To underline what JB said, there are implicit and explicit dress codes in all
sorts of activities: not just professional sports. Sometimes we just aren't
aware of all the little group behavior codes we are following when we put
on something to go to a ball game or a picnic or a casual friday at the
office. There are code words like "dress professional," or "dress ready to
move," or "please wear crew blacks" that are meaningful within those
contexts. The fact that no-one says "this is the uniform of the day"
doesn't mean you go to a funeral wearing a white t-shirt and sneakers.

Sure, there isn't a standard uniform, but there are definite commonalities
an outsider can pick up on. One of my favorite little ones is that almost
every theatrical rigger I've met wore jeans, black t-shirt, and had a
carabiner clipped to his or her belt. It's pretty easy, walking into a
theater, to know who is cast, who are musicians, who is running crew,
who the union guys are, and who is designer and who is a producer or
other exec. And much of this is through the clothes they wear.

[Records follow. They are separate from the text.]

/-- The registers of a partition block; one of an unconfigured partition reads MODE 3 and otherwise 0 (06 R158). -/
def Eng.viewPart (e : Eng) (p off : Nat) : Nat :=
  let at_ := off - Reg.DSQ_P_CONFIG p
  match Tab.get? e.img.partitions p with
  | none => if at_ = 8 then pack [(31, 30, 3)] else 0
  | some c =>
    let x := e.part p
    let gs := e.partGroups p
    if at_ = 0 then pack [(31, 31, b2n c.isStep), (30, 30, b2n c.isTool), (26, 16, c.first), (10, 0, c.groups)]
    else if at_ = 4 then maskOf 16 fun m => ((Tab.get? e.img.models m).map fun d => d.stepPart == p).getD false
    else if at_ = 8 then
      let tools := x.jobs.filter Job.isTool
      let parked := tools.filter fun j => j.st == .saved || j.st == .saving || j.st == .restoring
      let run := x.jobs.flatMap fun j => if j.kernelRuns then (j.kern.map Kern.groups).getD [] else []
      let free := gs.filter fun g => (e.group g).busy.isNone && (e.group g).working != 0
      pack [(31, 30, x.mode), (29, 26, tools.length), (25, 22, parked.length), (21, 11, run.length), (10, 0, free.length)]
    else if at_ = 0xC then pack [(31, 16, e.coresC p), (15, 0, e.coresW p)]
    else if at_ = 0x10 then pack [(31, 16, x.measuredOver), (15, 0, sat16 (e.sigmaP p))]
    else if at_ = 0x1C ∨ at_ = 0x20 then
      let runs := (x.busySince.map fun t => e.now - t).getD 0
      halfOf off (Reg.DSQ_P_BUSY_NS_LO p) (e.reg64 (Reg.DSQ_P_BUSY_NS_LO p) + runs)
    else if at_ = 0x24 then pack [(31, 16, c.creditPool), (15, 0, x.free)]
    else (e.reg off).toNat

def Eng.viewDsq (e : Eng) (off : Nat) : Nat :=
  if Reg.DSQ_P_CONFIG 0 ≤ off then e.viewPart ((off - Reg.DSQ_P_CONFIG 0) / 0x400) off
  else if off = Reg.DSQ_STATUS then
    pack [(22, 16, e.img.partitions.length), (14, 0, sumN ((Tab.vals e.dsq.groups).map fun g => popcount 16 g.fenced))]
  else if off = Reg.DSQ_SIGMA then sat16 e.sigmaChip
  else if off = Reg.DSQ_SAVES then pack [(21, 16, max (e.fld Reg.DSQ_SAVES 21 16) e.dsq.slots.length), (5, 0, e.dsq.slots.length)]
  else if off = Reg.DSQ_STEP then (e.reg off).toNat + pack [(1, 1, b2n (!e.dsq.held.isEmpty))]
  else (e.reg off).toNat

/-! ## PLN and MOV (09 Tables 9-14 to 9-38) -/

def Eng.viewPln (e : Eng) (off : Nat) : Nat :=
  let k := waitKey (e.fld Reg.PLN_PRED_SEL 25 16) (e.fld Reg.PLN_PRED_SEL 15 0)
  let r := e.waitRec k
  let t := (off - Reg.PLN_TGT_CONFIG 0) / 0x10
  let cfg := Tab.get? e.img.targets t
  if off = Reg.PLN_STATUS then
    pack [(2, 2, b2n (if e.isLead then (Tab.vals e.pln.chrys).any Chrys.spilled else (Tab.vals e.pln.recs).any ChipRec.spilled)), (1, 1, b2n (e.up && e.shortOf e.framesFree e.img.rank 16)),
      (0, 0, b2n e.isLead)]
  else if off = Reg.PLN_RESIDENT then
    (if e.isLead then e.residents else ((Tab.vals e.pln.recs).filter fun r => r.resPages != 0).length)
  else if off = Reg.PLN_FRAMES_FREE then e.framesFree
  else if off = Reg.PLN_FRAMES_TOTAL then e.framesTotal
  else if Reg.PLN_TIER 0 ≤ off ∧ off ≤ Reg.PLN_TIER 4 then
    (e.live.filter fun x => x.residency == (off - Reg.PLN_TIER 0) / 4).length
  else if off = Reg.PLN_PINS then (e.reg off).toNat + pack [(15, 0, sat16 e.pinsInForce)]
  else if off = Reg.PLN_PREFIX then
    (e.reg off).toNat + pack [(31, 15, ((Tab.vals e.pln.library).filter Prefix.resident).length)]
  else if off = Reg.PLN_PRED_STATUS then
    pack [(31, 31, b2n r.isSome), (30, 30, b2n (e.ready k).isSome), (10, 0, (r.map WaitRec.n).getD 0)]
  else if off = Reg.PLN_PRED_Q20 then
    match e.ready k with | some q => min q 0xFFFFFFFE | none => 0xFFFFFFFF
  else if off = Reg.PLN_BW_EST then pack [(31, 16, sat16 (e.bwEst 4)), (15, 0, sat16 (e.bwEst 3))]
  else if Reg.PLN_PRED_BIN 0 ≤ off ∧ off < Reg.PLN_TGT_CONFIG 0 then
    (r.map fun r => Tab.getD r.bins ((off - Reg.PLN_PRED_BIN 0) / 4) 0).getD 0
  else if Reg.PLN_TGT_CONFIG 0 ≤ off ∧ off = Reg.PLN_TGT_CONFIG t then
    (cfg.map fun c => pack [(31, 31, 1), (30, 28, c.tier), (15, 0, c.weight)]).getD 0
  else if Reg.PLN_TGT_CONFIG 0 ≤ off ∧ off = Reg.PLN_TGT_SIZE t then
    (cfg.map fun c => sat32 (c.regionSize / 2 ^ 21)).getD 0
  else if Reg.PLN_TGT_CONFIG 0 ≤ off ∧ off = Reg.PLN_TGT_USED t then sat32 (sumN ((Tab.vals (e.tgt t).extents).map Prod.fst))
  else if Reg.PLN_TGT_CONFIG 0 ≤ off ∧ off = Reg.PLN_TGT_STATE t then
    (e.reg off).toNat + pack [(31, 30, if cfg.isNone then 2 else if (e.tgt t).up then 0 else 1)]
  else (e.reg off).toNat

Remember that even in uniformed groups like the military, is isn't quite
as simple as the same pattern and the same fabric. America's military
forces have gone from "everyone wear something at least sorta grey or
blue" to "everyone make themselves a tunic that looks like this" to
"everyone wear one of the five fatigues that are still in-system as of this
date" (I was once at a Reserve drill where half the company was in
woodland BDU, I and one other guy were in green ripstop nylon jungle
fatigues, the motor pool SGT was in old cotton OG 107's, and Top himself
was wearing Vietnam-era tiger-stripe -- the last two, I think, were really
not legit by that date!)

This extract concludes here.